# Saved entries
━━━
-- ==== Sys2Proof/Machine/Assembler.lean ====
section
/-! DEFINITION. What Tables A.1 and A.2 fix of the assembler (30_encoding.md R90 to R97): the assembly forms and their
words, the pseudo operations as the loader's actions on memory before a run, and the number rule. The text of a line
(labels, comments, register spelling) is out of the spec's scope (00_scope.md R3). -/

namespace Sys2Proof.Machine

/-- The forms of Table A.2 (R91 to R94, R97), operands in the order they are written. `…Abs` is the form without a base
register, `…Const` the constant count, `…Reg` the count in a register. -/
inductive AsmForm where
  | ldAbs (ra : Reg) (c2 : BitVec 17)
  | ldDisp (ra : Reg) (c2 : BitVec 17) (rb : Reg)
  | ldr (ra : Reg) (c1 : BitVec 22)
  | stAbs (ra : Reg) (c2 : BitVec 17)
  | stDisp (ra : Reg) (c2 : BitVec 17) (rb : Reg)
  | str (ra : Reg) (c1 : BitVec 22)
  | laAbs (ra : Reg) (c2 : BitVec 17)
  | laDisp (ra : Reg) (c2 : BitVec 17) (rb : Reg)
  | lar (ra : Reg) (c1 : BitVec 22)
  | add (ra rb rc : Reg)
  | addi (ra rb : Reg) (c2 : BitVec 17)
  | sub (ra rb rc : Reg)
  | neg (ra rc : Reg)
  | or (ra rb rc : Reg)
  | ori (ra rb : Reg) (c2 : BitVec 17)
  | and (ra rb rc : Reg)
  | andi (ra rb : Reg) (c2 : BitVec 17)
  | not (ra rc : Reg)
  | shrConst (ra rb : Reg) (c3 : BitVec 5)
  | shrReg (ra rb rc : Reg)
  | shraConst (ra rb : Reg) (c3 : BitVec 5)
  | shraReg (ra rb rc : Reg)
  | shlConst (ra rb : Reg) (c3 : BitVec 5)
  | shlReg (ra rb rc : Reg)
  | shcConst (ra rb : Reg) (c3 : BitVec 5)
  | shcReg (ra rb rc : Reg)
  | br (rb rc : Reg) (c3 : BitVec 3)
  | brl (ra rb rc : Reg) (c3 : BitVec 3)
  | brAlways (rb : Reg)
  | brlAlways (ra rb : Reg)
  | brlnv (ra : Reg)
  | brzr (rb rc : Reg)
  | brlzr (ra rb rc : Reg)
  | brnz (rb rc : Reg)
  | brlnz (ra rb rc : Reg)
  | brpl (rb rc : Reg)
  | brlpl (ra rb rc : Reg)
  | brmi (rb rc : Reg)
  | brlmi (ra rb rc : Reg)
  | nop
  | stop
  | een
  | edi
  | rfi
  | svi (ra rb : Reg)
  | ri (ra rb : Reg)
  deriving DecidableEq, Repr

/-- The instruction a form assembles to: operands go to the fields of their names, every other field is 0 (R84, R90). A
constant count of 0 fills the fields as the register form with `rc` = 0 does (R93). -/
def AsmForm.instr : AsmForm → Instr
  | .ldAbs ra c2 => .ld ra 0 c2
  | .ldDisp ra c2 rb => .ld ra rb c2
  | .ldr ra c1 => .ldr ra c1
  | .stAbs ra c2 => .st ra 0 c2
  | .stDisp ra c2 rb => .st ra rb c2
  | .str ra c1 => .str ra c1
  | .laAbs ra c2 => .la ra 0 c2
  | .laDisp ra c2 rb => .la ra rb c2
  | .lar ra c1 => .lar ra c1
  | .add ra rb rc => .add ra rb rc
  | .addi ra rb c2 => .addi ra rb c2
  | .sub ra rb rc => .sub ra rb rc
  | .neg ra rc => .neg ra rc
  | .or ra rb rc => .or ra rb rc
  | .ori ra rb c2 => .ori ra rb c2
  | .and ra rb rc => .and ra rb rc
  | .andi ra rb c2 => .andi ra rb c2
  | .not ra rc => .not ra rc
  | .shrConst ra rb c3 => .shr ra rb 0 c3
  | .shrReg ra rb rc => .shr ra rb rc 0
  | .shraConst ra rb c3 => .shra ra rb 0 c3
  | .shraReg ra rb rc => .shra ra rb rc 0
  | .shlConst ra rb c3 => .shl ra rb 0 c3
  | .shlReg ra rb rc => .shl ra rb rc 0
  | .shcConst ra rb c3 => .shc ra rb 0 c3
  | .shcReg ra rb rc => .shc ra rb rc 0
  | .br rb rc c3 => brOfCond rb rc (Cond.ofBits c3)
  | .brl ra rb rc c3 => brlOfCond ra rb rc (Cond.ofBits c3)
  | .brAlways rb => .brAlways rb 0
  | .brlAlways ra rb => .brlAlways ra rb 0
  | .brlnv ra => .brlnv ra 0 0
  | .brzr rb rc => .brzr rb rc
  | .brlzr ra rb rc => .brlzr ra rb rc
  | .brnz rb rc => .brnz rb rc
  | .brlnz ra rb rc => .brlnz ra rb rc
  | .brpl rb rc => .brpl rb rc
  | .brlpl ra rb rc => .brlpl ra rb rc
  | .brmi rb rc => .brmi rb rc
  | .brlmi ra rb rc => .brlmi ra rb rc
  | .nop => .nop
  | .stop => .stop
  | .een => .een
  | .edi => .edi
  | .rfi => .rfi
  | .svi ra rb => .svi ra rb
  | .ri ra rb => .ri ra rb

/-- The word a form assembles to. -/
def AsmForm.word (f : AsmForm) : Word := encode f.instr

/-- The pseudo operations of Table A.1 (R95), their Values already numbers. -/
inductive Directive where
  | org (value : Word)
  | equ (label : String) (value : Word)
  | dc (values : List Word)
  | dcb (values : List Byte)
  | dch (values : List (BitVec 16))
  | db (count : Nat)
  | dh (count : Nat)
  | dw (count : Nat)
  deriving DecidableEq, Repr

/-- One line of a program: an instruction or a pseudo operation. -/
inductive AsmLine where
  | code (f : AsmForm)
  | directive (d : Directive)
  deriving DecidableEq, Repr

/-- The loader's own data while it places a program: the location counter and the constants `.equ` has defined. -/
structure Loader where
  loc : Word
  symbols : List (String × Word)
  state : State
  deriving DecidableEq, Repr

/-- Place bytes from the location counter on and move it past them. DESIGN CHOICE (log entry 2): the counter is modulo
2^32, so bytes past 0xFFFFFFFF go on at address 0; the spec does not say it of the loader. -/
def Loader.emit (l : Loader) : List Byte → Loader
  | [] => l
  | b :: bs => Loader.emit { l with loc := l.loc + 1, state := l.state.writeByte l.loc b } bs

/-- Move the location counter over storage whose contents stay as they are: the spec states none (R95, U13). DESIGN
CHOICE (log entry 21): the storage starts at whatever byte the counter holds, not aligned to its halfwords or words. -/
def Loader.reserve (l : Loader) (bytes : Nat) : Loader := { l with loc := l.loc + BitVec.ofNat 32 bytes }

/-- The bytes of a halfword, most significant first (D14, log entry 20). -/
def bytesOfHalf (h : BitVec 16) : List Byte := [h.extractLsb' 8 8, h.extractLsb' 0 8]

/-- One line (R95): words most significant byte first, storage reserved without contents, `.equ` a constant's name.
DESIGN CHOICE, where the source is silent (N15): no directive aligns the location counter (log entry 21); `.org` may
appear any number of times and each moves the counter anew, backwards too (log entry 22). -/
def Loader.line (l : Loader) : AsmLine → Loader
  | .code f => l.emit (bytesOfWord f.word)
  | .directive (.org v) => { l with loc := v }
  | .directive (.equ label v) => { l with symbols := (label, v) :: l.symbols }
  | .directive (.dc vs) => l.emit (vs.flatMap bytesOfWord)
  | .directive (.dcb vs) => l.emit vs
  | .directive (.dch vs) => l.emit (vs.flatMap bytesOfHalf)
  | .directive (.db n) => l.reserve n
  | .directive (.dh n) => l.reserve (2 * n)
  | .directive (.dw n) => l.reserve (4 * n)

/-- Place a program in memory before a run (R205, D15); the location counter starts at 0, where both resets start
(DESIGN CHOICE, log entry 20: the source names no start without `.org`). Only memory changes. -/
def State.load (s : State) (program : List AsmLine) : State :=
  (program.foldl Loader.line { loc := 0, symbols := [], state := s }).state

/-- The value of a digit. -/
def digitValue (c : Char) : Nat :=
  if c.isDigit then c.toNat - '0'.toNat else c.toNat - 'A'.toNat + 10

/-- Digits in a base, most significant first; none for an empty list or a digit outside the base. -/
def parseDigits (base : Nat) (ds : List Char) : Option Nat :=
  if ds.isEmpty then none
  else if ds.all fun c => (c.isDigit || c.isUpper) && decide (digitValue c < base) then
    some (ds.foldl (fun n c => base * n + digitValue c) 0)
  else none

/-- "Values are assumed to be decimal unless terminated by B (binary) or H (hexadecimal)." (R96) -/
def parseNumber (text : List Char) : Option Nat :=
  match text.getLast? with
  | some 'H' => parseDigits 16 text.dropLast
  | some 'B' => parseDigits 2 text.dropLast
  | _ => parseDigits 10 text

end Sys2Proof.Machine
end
━━━
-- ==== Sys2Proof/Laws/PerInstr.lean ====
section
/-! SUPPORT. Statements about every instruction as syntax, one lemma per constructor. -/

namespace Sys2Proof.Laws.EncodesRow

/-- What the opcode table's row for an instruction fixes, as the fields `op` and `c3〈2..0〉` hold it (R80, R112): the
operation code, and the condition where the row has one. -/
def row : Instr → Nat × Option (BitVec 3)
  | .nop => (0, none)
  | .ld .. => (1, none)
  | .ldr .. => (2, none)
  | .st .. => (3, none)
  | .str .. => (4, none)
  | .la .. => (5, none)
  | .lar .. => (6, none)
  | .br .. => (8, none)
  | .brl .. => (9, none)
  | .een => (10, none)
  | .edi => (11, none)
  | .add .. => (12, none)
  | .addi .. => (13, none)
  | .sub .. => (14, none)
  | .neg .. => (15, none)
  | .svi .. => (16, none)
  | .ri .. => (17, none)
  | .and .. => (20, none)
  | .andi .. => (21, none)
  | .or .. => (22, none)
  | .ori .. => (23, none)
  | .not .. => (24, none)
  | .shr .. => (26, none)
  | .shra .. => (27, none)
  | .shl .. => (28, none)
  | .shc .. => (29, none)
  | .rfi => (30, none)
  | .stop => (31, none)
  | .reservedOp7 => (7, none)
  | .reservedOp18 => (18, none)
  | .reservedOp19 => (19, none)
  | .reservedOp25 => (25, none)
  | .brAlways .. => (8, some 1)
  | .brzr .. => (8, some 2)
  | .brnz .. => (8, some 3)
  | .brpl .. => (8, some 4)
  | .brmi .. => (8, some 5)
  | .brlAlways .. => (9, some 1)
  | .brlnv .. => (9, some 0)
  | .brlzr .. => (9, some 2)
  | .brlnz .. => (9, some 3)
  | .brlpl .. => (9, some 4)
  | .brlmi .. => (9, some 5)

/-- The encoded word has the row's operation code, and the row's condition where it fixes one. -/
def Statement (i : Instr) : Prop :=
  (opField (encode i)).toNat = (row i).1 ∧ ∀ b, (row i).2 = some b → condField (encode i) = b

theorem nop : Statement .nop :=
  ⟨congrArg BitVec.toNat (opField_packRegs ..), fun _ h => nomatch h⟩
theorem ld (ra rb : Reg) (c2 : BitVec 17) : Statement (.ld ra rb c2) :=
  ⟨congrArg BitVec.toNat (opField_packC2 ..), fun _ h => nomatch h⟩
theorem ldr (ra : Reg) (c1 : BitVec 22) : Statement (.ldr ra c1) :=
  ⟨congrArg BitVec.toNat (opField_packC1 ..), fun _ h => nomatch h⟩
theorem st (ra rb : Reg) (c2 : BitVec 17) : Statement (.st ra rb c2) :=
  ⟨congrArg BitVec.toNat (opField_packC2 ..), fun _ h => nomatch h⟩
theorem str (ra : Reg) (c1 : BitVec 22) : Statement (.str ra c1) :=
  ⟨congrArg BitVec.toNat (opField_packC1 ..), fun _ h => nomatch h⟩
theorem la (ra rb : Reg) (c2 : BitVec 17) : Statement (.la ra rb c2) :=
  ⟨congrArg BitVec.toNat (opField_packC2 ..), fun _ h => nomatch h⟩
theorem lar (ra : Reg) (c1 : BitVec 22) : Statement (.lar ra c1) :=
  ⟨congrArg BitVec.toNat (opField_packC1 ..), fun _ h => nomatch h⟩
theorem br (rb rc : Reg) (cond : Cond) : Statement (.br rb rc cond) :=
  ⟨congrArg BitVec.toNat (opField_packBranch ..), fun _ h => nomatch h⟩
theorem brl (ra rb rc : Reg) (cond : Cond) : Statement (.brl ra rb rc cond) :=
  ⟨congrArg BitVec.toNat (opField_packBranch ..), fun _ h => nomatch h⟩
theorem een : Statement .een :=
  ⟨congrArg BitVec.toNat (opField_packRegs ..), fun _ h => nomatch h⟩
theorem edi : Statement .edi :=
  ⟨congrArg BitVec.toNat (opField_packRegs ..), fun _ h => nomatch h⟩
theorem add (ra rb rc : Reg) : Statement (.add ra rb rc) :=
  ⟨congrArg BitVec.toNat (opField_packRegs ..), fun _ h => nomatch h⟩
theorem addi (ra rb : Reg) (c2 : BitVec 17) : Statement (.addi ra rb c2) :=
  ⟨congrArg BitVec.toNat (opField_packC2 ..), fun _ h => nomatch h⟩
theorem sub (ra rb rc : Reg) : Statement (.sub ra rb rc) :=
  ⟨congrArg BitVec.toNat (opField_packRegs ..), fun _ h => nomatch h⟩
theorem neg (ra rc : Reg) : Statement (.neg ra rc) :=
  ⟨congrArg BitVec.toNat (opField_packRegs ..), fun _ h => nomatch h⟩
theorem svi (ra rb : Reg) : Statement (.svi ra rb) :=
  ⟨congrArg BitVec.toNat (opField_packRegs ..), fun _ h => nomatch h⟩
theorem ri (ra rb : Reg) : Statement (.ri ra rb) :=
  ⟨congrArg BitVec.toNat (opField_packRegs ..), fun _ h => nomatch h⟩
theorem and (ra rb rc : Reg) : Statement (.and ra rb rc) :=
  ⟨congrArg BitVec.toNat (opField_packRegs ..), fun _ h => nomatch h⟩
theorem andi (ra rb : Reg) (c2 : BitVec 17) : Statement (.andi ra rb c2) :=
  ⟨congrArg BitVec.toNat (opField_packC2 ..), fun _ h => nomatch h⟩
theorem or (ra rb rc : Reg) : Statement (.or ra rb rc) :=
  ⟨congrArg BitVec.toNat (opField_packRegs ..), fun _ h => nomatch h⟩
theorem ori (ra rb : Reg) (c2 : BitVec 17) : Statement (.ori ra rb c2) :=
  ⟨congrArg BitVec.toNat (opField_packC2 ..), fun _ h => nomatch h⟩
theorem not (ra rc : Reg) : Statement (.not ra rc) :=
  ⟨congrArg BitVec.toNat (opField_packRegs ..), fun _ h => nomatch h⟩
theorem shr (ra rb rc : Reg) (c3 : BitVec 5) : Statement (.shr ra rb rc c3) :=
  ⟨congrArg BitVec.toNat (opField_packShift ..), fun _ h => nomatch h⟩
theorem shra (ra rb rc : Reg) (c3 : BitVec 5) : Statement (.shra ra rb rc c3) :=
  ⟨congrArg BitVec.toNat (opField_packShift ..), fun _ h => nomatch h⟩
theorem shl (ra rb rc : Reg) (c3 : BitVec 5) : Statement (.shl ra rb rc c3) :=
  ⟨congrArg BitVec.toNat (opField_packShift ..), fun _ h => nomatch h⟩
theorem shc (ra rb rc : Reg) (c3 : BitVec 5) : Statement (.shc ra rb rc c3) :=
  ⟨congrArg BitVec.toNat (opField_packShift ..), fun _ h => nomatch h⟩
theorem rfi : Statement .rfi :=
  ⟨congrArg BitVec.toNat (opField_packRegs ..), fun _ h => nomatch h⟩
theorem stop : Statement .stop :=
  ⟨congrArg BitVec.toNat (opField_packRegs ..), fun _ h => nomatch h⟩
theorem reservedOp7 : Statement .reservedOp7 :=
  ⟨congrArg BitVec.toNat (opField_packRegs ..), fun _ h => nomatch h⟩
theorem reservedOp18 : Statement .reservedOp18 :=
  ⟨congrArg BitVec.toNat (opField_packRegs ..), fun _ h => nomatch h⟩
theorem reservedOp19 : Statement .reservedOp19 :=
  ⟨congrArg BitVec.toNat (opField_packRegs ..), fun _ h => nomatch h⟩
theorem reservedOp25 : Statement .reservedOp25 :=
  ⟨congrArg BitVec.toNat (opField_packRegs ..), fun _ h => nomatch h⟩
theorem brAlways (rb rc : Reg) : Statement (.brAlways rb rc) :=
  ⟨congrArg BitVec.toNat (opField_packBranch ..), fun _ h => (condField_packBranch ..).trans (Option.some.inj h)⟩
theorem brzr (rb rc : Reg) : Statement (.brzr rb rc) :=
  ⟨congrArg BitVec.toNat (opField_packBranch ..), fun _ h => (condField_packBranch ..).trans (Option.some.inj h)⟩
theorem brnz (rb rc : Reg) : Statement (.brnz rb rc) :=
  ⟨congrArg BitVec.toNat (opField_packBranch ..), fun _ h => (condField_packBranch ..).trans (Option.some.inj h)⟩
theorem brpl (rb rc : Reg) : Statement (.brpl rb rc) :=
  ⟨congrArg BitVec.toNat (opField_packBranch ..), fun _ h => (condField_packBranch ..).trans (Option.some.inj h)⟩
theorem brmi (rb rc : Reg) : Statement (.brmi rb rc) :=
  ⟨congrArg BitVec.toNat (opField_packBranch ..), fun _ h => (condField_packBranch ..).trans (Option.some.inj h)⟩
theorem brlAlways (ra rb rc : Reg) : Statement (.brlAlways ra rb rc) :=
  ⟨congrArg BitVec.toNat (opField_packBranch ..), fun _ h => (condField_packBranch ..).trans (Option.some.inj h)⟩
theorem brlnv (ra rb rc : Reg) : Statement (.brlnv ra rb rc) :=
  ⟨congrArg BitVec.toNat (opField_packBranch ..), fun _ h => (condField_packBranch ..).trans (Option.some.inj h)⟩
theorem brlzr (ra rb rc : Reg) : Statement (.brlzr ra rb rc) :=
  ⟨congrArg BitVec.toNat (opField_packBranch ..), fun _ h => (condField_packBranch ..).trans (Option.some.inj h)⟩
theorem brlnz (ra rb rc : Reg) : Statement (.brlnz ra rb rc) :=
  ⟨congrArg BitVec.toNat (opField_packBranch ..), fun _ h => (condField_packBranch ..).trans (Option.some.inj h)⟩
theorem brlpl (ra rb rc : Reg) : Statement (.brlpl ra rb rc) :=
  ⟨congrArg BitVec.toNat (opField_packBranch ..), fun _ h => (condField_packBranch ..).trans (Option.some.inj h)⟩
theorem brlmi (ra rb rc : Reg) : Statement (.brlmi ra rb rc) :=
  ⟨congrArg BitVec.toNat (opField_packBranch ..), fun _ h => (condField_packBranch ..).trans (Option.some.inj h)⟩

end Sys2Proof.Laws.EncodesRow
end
━━━
# Task
Return a word-for-word copy of the lines above from the one holding "-- ==== Sys2Proof/Machine/Assembler.lean" through the one holding "without a base", with both of them included and nothing besides.

# Solution below
-- ==== Sys2Proof/Machine/Assembler.lean ====
section
/-! DEFINITION. What Tables A.1 and A.2 fix of the assembler (30_encoding.md R90 to R97): the assembly forms and their
words, the pseudo operations as the loader's actions on memory before a run, and the number rule. The text of a line
(labels, comments, register spelling) is out of the spec's scope (00_scope.md R3). -/

namespace Sys2Proof.Machine

/-- The forms of Table A.2 (R91 to R94, R97), operands in the order they are written. `…Abs` is the form without a base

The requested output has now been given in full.